# Action item
Scan the entries below for the word "steps". Copy each line that has it.

-- Source information follows --

/-- From its slip stage on a load reaches neither a context, nor ringing, nor the CID buffer, nor the hook side. -/
theorem Line.loadCell_signals (i : LoadInput) : ∃ R, R = ((L.stageMode.1.stageContent i.slot).stageRender i).1 ∧
    (L.loadCell i).1.foreground = R.foreground ∧ (L.loadCell i).1.background = R.background ∧ (L.loadCell i).1.ring = R.ring ∧
    (L.loadCell i).1.cid = R.cid ∧ (L.loadCell i).1.hook = R.hook ∧ (L.loadCell i).1.enabled = R.enabled := by
  refine ⟨_, rfl, ?_⟩
  unfold Line.loadCell
  dsimp only
  generalize Line.finalCell _ i _ = cell
  generalize Line.carriesOutput _ = output
  generalize ((L.stageMode.1.stageContent i.slot).stageRender i).1 = R
  obtain ⟨_, _, _, hs⟩ := R.stageSlip_frame output cell
  obtain ⟨_, _, hf⟩ := (R.stageSlip output cell).stageFeed_frame cell
  obtain ⟨_, _, hw⟩ := (Line.stageLoad ((R.stageSlip output cell).stageFeed cell).1 cell (R.slipOfCell output cell)).stageWindow_frame
  rw [hw, hf, hs]
  unfold Line.touchMark Line.stageLoad Line.setHalf
  split <;> exact ⟨rfl, rfl, rfl, rfl, rfl, rfl⟩

end Frames

/-! ### The ACTIVE context -/

theorem Line.activeContext_some {L : Line} {v : Level} {c : Context} (h : L.activeContext = some (v, c)) :
    L.contextAt v = some c ∧ c.state = .active := by
  unfold Line.activeContext at h
  split at h
  · split at h
    · cases h
      exact ⟨by assumption, by assumption⟩
    · unfold Line.activeContext.backgroundOf at h
      split at h
      · split at h
        · cases h
          exact ⟨by assumption, by assumption⟩
        · cases h
      · cases h
  · unfold Line.activeContext.backgroundOf at h
    split at h
    · split at h
      · cases h
        exact ⟨by assumption, by assumption⟩
      · cases h
    · cases h

/-! ### The bit accumulator of an FSK (R129, R130) -/

theorem Fsk.advance_accumulator_lt (onHook : Bool) (m : CidMessage) {f : Fsk} (h : f.accumulator < 20) :
    (f.advance onHook m).accumulator < 20 := by
  unfold Fsk.advance
  split
  · exact h
  · dsimp only
    split
    · show f.accumulator + 3 - 20 < 20
      omega
    · show f.accumulator + 3 < 20
      omega

theorem Fsk.after_accumulator_lt (onHook : Bool) (m : CidMessage) (n : Nat) {f : Fsk} (h : f.accumulator < 20) :
    (f.after onHook m n).accumulator < 20 := by
  induction n generalizing f with
  | zero => exact h
  | succ n ih => exact ih (Fsk.advance_accumulator_lt onHook m h)

theorem Line.fskOf_accumulator_lt (L : Line) {f : Option Fsk} (h : ∀ x, f = some x → x.accumulator < 20) :
    (L.fskOf f).accumulator < 20 := by
  cases f with
  | none => exact Nat.zero_lt_succ _
  | some x => exact h x rfl

theorem Line.alertNext_fsk {L : Line} {tones : List ToneEntry} {r r' : AlertRun} (h : L.alertNext tones r = .inl r')
    (hr : ∀ x, r.fsk = some x → x.accumulator < 20) : ∀ x, r'.fsk = some x → x.accumulator < 20 := by
  unfold Line.alertNext at h
  split at h <;> (try dsimp only at h) <;> split at h <;> cases h
  case h_4.isFalse =>
    intro x hx
    rw [← Option.some.inj hx]
    exact Fsk.after_accumulator_lt false L.cidMessage 40 (L.fskOf_accumulator_lt hr)
  all_goals exact hr

/-! ### Laws of the contexts alone -/

/-- The law `P` speaks of a line's contexts alone, and survives what is done to them one by one. -/
structure Line.KeepsContexts (P : Line → Prop) : Prop where
  same : ∀ L M : Line, M.foreground = L.foreground → M.background = L.background → P L → P M
  empty : ∀ L : Line, L.foreground = none → L.background = none → P L
  dropForeground : ∀ L : Line, P L → P L.dropForeground
  dropBackground : ∀ L : Line, P L → P L.dropBackground
  putForeground : ∀ (L : Line) (c : Context), c.state = .active → c.FskLaw → P L → P (L.putForeground c)
  putBackground : ∀ (L : Line) (c : Context), c.state = L.startState .background → c.FskLaw → P L → P { L with background := some c }
  goOn : ∀ (L : Line) (v : Level) (c x : Context), L.contextAt v = some c → x.state = c.state → (c.FskLaw → x.FskLaw) → P L →
    P (L.setContext v x)

namespace Line.KeepsContexts

variable {P : Line → Prop} (k : Line.KeepsContexts P) {L : Line}

include k

theorem ringIdle (h : P L) : P L.ringIdle := k.same L _ rfl rfl h

theorem endOnHookCid (h : P L) : P L.endOnHookCid := by
  unfold Line.endOnHookCid
  dsimp only
  split
  · exact k.dropForeground _ (k.same L _ rfl rfl h)
  · exact k.same L _ rfl rfl h

theorem endOffHookCid (h : P L) : P L.endOffHookCid := k.dropForeground _ (k.same L _ rfl rfl h)

theorem afterCid (h : P L) : P L.afterCid.1 := by
  unfold Line.afterCid
  split
  · split <;> exact k.same L _ rfl rfl h
  · split <;> exact k.same L _ rfl rfl h
  · exact h

theorem endRinging (c : AbortCause) (h : P L) : P (L.endRinging c).1 := by
  unfold Line.endRinging
  split
  · exact k.ringIdle (k.endOnHookCid h)
  · exact k.ringIdle h
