-- ==== Sys2Proof/Machine/Operands.lean ====
section
/-! DEFINITION. What operands mean: slot numbers, field ranges, steps and draws of a card, the paced width, the declaration's shape. -/

namespace Sys2Proof.Machine

/-- The slot a command parameter names; none above 7, which is refused with BAD_SLOT (R165). -/
def slotOf (p0 : Half) : Option SlotId :=
  if h : p0.toNat < 8 then some ⟨p0.toNat, h⟩ else none

/-- Step count of a card (R77). -/
def Card.count (c : Card) : Nat := c.draws.length

/-- draw(k) (00_scope.md, Conventions). -/
def Card.draw (c : Card) (k : Nat) : Nat := c.draws.getD k 0

/-- draw(held step). -/
def Card.heldDraw (c : Card) : Nat := c.draw c.held

/-- The highest number from `lo` to `hi` that passes the test, tested from the top down (R85, R116). -/
def highest (ok : Nat → Bool) (lo hi : Nat) : Option Nat :=
  ((List.range (hi + 1)).filter (fun g => decide (lo ≤ g) && ok g)).getLast?

/-- Usable top step: the highest step whose draw is within the cap (R77). -/
def usableTopOf (draws : List Nat) (cap : Nat) : Nat :=
  (highest (fun k => decide (draws.getD k 0 ≤ cap)) 0 (draws.length - 1)).getD 0

/-- Effective yield floor of a card with `n` steps (R78). -/
def effectiveFloorOf (override : Option Nat) (declared n : Nat) : Nat :=
  match override with
  | none => declared
  | some s => if s < n then s else n - 1

/-- The draws of a declaration strictly increase from step 0 up (R71). -/
def strictlyIncreasing : List Nat → Bool
  | [] => true
  | [_] => true
  | x :: y :: rest => decide (x < y) && strictlyIncreasing (y :: rest)

/-- The shape check of a declaration (R71). -/
def shapeOk (floor : Nat) (draws : List Nat) : Bool :=
  decide (1 ≤ draws.length) && decide (draws.length ≤ 6) && decide (draws.getD 0 0 ≠ 0) && strictlyIncreasing draws
    && decide (floor < draws.length)

/-- Paced width from draw(0), draw(basis) and draw(target) (R133). -/
def pacedWidth (d0 db dg : Nat) : Nat := (dg - d0) * Config.frameLength / (db - d0)

/-- Paced charge of width W: draw(0) + ceil((draw(basis) - draw(0)) * W / 31) (R133). -/
def pacedCharge (d0 db w : Nat) : Nat := d0 + ((db - d0) * w + (Config.frameLength - 1)) / Config.frameLength

/-- Paced width of a card for a basis step and a target step (R133). -/
def Card.width (c : Card) (basis target : Nat) : Nat := pacedWidth (c.draw 0) (c.draw basis) (c.draw target)

/-- Paced charge of a card for a basis step and a width (R133). -/
def Card.paced (c : Card) (basis w : Nat) : Nat := pacedCharge (c.draw 0) (c.draw basis) w

/-- DEFERRABLE of the flags byte of ASK (12.1). -/
def deferrable (flags : Byte) : Bool := flags.getLsbD 0

/-- A value lies in a field's range (R41, section 2.9). -/
def inRange (lo hi : Nat) (v : Half) : Bool := decide (lo ≤ v.toNat) && decide (v.toNat ≤ hi)

/-- The floor override values: 0 to 5, or 255 for none (R41). -/
def overrideOk (v : Half) : Bool := decide (v.toNat ≤ 5) || decide (v.toNat = 255)

/-- The override a value writes (R41). -/
def overrideOf (v : Half) : Option Nat := if v.toNat = 255 then none else some v.toNat

/-- The raw SRC value, SRC1 the more significant pin (R11). -/
def rawSrc (src1 src0 : Bool) : Fin 4 :=
  match src1, src0 with
  | false, false => 0
  | false, true => 1
  | true, false => 2
  | true, true => 3

/-- The command row that an entry of the command queue spells (12.2, R41, R165). -/
def entryCommand (e : CmdEntry) : Instr :=
  match e.code.toNat with
  | 1 =>
    match e.p1.toNat with
    | 0 => .slotConfigEnabled e.p0 e.p2
    | 1 => .slotConfigClass e.p0 e.p2
    | 2 => .slotConfigCap e.p0 e.p2
    | 3 => .slotConfigAdmissionCharge e.p0 e.p2
    | 4 => .slotConfigLease e.p0 e.p2
    | 5 => .slotConfigSettle e.p0 e.p2
    | 6 => .slotConfigDischarge e.p0 e.p2
    | 7 => .slotConfigHelloTimeout e.p0 e.p2
    | 8 => .slotConfigReplyWindow e.p0 e.p2
    | 9 => .slotConfigReclaimWindow e.p0 e.p2
    | 10 => .slotConfigFloorOverride e.p0 e.p2
    | _ => .slotConfigUnknownField e.p0 e.p1 e.p2
  | 2 => .enable e.p0
  | 3 => .disable e.p0
  | 4 => .restore e.p0
  | 5 => .reclaim e.p0 e.p1
  | 6 => .dropWait e.p0
  | 7 => .setProfile e.p0 e.p1
  | 8 => .setReserve e.p0 e.p1
  | 9 => .setPolicy e.p0 e.p1 e.p2
  | 10 => .restart
  | _ => .unknownCommandCode e.code e.p0

/-- The entry of the command queue that spells a command row (12.2); none for a row that is no command. The parameters a command does
not use are 0. -/
def commandEntry : Instr → Option CmdEntry
  | .slotConfigEnabled p0 v => some { code := 1, p0 := p0, p1 := 0, p2 := v }
  | .slotConfigClass p0 v => some { code := 1, p0 := p0, p1 := 1, p2 := v }
  | .slotConfigCap p0 v => some { code := 1, p0 := p0, p1 := 2, p2 := v }
  | .slotConfigAdmissionCharge p0 v => some { code := 1, p0 := p0, p1 := 3, p2 := v }
  | .slotConfigLease p0 v => some { code := 1, p0 := p0, p1 := 4, p2 := v }
  | .slotConfigSettle p0 v => some { code := 1, p0 := p0, p1 := 5, p2 := v }
  | .slotConfigDischarge p0 v => some { code := 1, p0 := p0, p1 := 6, p2 := v }
  | .slotConfigHelloTimeout p0 v => some { code := 1, p0 := p0, p1 := 7, p2 := v }
  | .slotConfigReplyWindow p0 v => some { code := 1, p0 := p0, p1 := 8, p2 := v }
  | .slotConfigReclaimWindow p0 v => some { code := 1, p0 := p0, p1 := 9, p2 := v }
  | .slotConfigFloorOverride p0 v => some { code := 1, p0 := p0, p1 := 10, p2 := v }
  | .slotConfigUnknownField p0 field v => some { code := 1, p0 := p0, p1 := field, p2 := v }
  | .enable p0 => some { code := 2, p0 := p0, p1 := 0, p2 := 0 }
  | .disable p0 => some { code := 3, p0 := p0, p1 := 0, p2 := 0 }
  | .restore p0 => some { code := 4, p0 := p0, p1 := 0, p2 := 0 }
  | .reclaim p0 step => some { code := 5, p0 := p0, p1 := step, p2 := 0 }
  | .dropWait p0 => some { code := 6, p0 := p0, p1 := 0, p2 := 0 }
  | .setProfile index capacity => some { code := 7, p0 := index, p1 := capacity, p2 := 0 }
  | .setReserve amount force => some { code := 8, p0 := amount, p1 := force, p2 := 0 }
  | .setPolicy mode limit preempt => some { code := 9, p0 := mode, p1 := limit, p2 := preempt }
  | .restart => some { code := 10, p0 := 0, p1 := 0, p2 := 0 }
  | .unknownCommandCode code p0 => some { code := code, p0 := p0, p1 := 0, p2 := 0 }
  | _ => none

end Sys2Proof.Machine
end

-- Source information concluded --

# Written reply
/-! DEFINITION. What operands mean: slot numbers, field ranges, steps and draws of a card, the paced width, the declaration's shape. -/
/-- Effective yield floor of a card with `n` steps (R78). -/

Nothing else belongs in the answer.